Saya bangun dan mengobrol dengan Zhygoth, sementara yang lain sudah tertidur pulas karena pengaruh pil yang disinyalir adalah Xanax dan seketika membuat teler ketika dihantam dengan kopi, apalagi kopinya kopi luwak. Yah, saya akhirnya menghabiskan pagi dengan mengobrol seputar saya, seputar dia, masa depan kami, anak-anak kami, seputar skandal Indonesia, seputar Politik, Ahmadinejad dalam pandangan Yahudi, dan obrolan-obrolan gila lainnya.

Saya sangat tercekat, sekaligus melankoli. Obrolan seperti ini sangat jarang saya temui di hari-hari saya bersamanya. Saya bahagia pagi ini, meski tidak tidur dan rasa kantuk malah melanda saya ketika akan berangkat kerja. Hujan terus mengguyur Jakarta dan baru berhenti sekitar pukul enam pagi. Saya tidak berniat mandi, karena badan saya dalam kondisi tidak enak setelah begadang--yang tidak disengaja. Saya memutuskan untuk mencuci muka dan segera berganti pakaian. Agaknya, hari ini Jakarta akan macet. Saya memutuskan untuk berangkat jam setengah delapan pagi.

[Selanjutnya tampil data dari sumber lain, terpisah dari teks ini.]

-- ==== Sys2Proof/Safety.lean ====
section
/-! DEFINITION. What it is for a state to be well kept: every sparse file in its canonical form, so that equal contents are equal data; and
what a run without a stop is. -/

namespace Sys2Proof.Machine

/-- The memories are in canonical form: addresses strictly rising, no byte equal to the 0 that an unlisted address reads as; the tagged lines
strictly rising; no word listed with 0 bits in error. -/
def Mem.wf (m : Mem) : Bool :=
  sparseWf 0 m.hbm && sparseWf 0 m.ory && setWf m.tags && sparseWf 0 m.hbmErr && sparseWf 0 m.oryErr

/-- The flash is in canonical form: addresses strictly rising, no byte listed that is erased. -/
def Flash.wf (f : Flash) : Bool := sparseWf 0xFF#8 f.cells

/-- The snapshot of a commit is in canonical form. -/
def commitWf (c : Option Commit) : Bool := match c with | some c => sparseWf 0 c.snap | none => true

/-- Every sparse file of the device is in canonical form: the registers of PF0 and of the VFs, the shadow set and the snapshot of a commit, the
latched halves, the MSI-X tables, the memories, the flash and the written slots of the event log. -/
def State.wf (s : State) : Bool :=
  sparseWf 0 s.pf0 && sparseWf 0 s.shadow && sparseWf 0 s.vf && sparseWf 0 s.latch && commitWf s.commit && sparseWf 0 s.msix.table
    && s.mem.wf && s.flash.wf && sparseWf [] s.log.ring

/-- A step that goes on. -/
def goesOn (o : Host.Outcome State Fault Refusal) : Bool := match o with | .next _ => true | _ => false

/-- What every effect keeps, whatever else it does: the queue and the chip as they were, no free value drawn twice, nothing that has left the
device taken back, and the canonical forms. -/
structure Keeps (s t : State) : Prop where
  pending : t.pending = s.pending
  chip : t.chip = s.chip
  free : s.freeNo ≤ t.freeNo
  out : s.out <+: t.out
  wf : s.wf = true → t.wf = true

/-- A command answers a next state, and that keeps what `Keeps` says. -/
def Sound (c : Instr) : Prop := ∀ s : State, ∃ t, exec c s = .next t ∧ Keeps s t

/-- A byte that a write changes alone: its word has no bit in error, and in the Orangery its line has been written before. -/
def State.clean (s : State) (sp : Space) (a : Nat) : Bool := s.errOf sp (a / 8) == 0 && (sp == .hbm || s.tagged (a / 128))

/-- The Lodge takes the command of opcode `op` that request `r` makes: the request, as it is snapshotted, names that opcode; it reaches the Lodge; no
earlier command of PF0 stands before it; the Lodge is not busy for it; and its arguments meet Table 20-2. -/
structure Takes (s : State) (r : MbxReq) (op : Nat) : Prop where
  named : (s.snapshot r).opcode = op
  heard : s.hears r.chan = true
  alone : ((s.snapshot r).chan == Channel.pf0 && s.pf0Running) = false
  ready : s.busyFor op = false
  args : argFault (s.snapshot r) = none

/-- Operation `i` of list `l` is ready to run on one batch of every input: nothing it made waits to go out, its input goes on, the front slots of
the input hoops `ins` are `slots`, not all of them empty and none the last, and they read as `bs`. -/
structure BatchReady (s : State) (h : Nat) (l : OpList) (i : Nat) (e : OpEnv) (ins : List Nat) (slots : List (Hoop × Slot)) (u : State)
    (bs : List Bytes) : Prop where
  env : s.opEnv h l i = some e
  sent : e.o.outQ = []
  going : e.o.stage < 2
  got : e.c.inputs e.o.key ins = .got slots
  body : slots.all (fun p => p.2.bare) = false
  more : slots.any (fun p => p.2.fin) = false
  read : s.readInputs e.r slots = (u, .ok bs)

/-- What a run on a batch leaves: the operation's own state, its input slots released, and what it made in its output hoops, as far as they have
room. -/
def OpEnv.ran (e : OpEnv) (a : Agent) (slots : List (Hoop × Slot)) (stage : Nat) (k : KernOut) : State :=
  ((k.s.updOp e.h e.o.key (fun _ => { k.o with stage := stage, outQ := k.out.filter (fun b => b.hoop != 0xFFFF) })).finishInputs e slots).flushAll e a

/-- From core `m` to core `n` an instruction of `len` bytes has retired that gave `v` to register `rd`, and changed no other register and no byte of
local SRAM: the pc is past it and instret one up. -/
structure Retired (m n : Core) (len rd : Nat) (v : BitVec 64) : Prop where
  pc : n.pc = (m.pc + len) % 2 ^ 64
  instret : n.instret = (m.instret + 1) % 2 ^ 64
  x : n.x = (m.setReg rd v).x
  f : n.f = m.f
  sram : n.sram = m.sram
  stores : n.stores = m.stores
  resv : n.resv = m.resv
  ended : n.ended = m.ended

/-- The request a mailbox command makes, and the opcodes that are it. -/
def mailboxOf : Instr → Option (MbxReq × (Nat → Bool))
  | .mbxNop r => some (r, fun o => o == 0x0001)
  | .mbxIdentify r => some (r, fun o => o == 0x0002)
  | .mbxUnknownCommand r => some (r, fun o => (commandRow o).isNone)
  | .tenCreate r => some (r, fun o => o == 0x0010)
  | .tenReset r => some (r, fun o => o == 0x0011)
  | .tenDestroy r => some (r, fun o => o == 0x0012)
  | .rotaAdmit r => some (r, fun o => o == 0x0020)
  | .rotaRetire r => some (r, fun o => o == 0x0021)
  | .beatSetEpoch r => some (r, fun o => o == 0x0030)
  | .hostQuiesce r => some (r, fun o => o == 0x0040)
  | .hostResume r => some (r, fun o => o == 0x0041)
  | .imgWrite r => some (r, fun o => o == 0x0050)
  | .imgActivate r => some (r, fun o => o == 0x0051)
  | .imgConfirm r => some (r, fun o => o == 0x0052)
  | .imgCalWrite r => some (r, fun o => o == 0x0053)
  | .devReset r => some (r, fun o => o == 0x0060)
  | _ => none

end Sys2Proof.Machine
end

Jalanan masih berbau hujan saat saya melangkah. Saya  menyusuri arah berlawan dari jalan Ciputat Raya dan segera menuju tempat pemberhentian bis. Saya sebenarnya ingin membeli beberapa makanan kecil untuk mengganjal perut. Namun, bis 102 terlanjur datang dan saya segera naik.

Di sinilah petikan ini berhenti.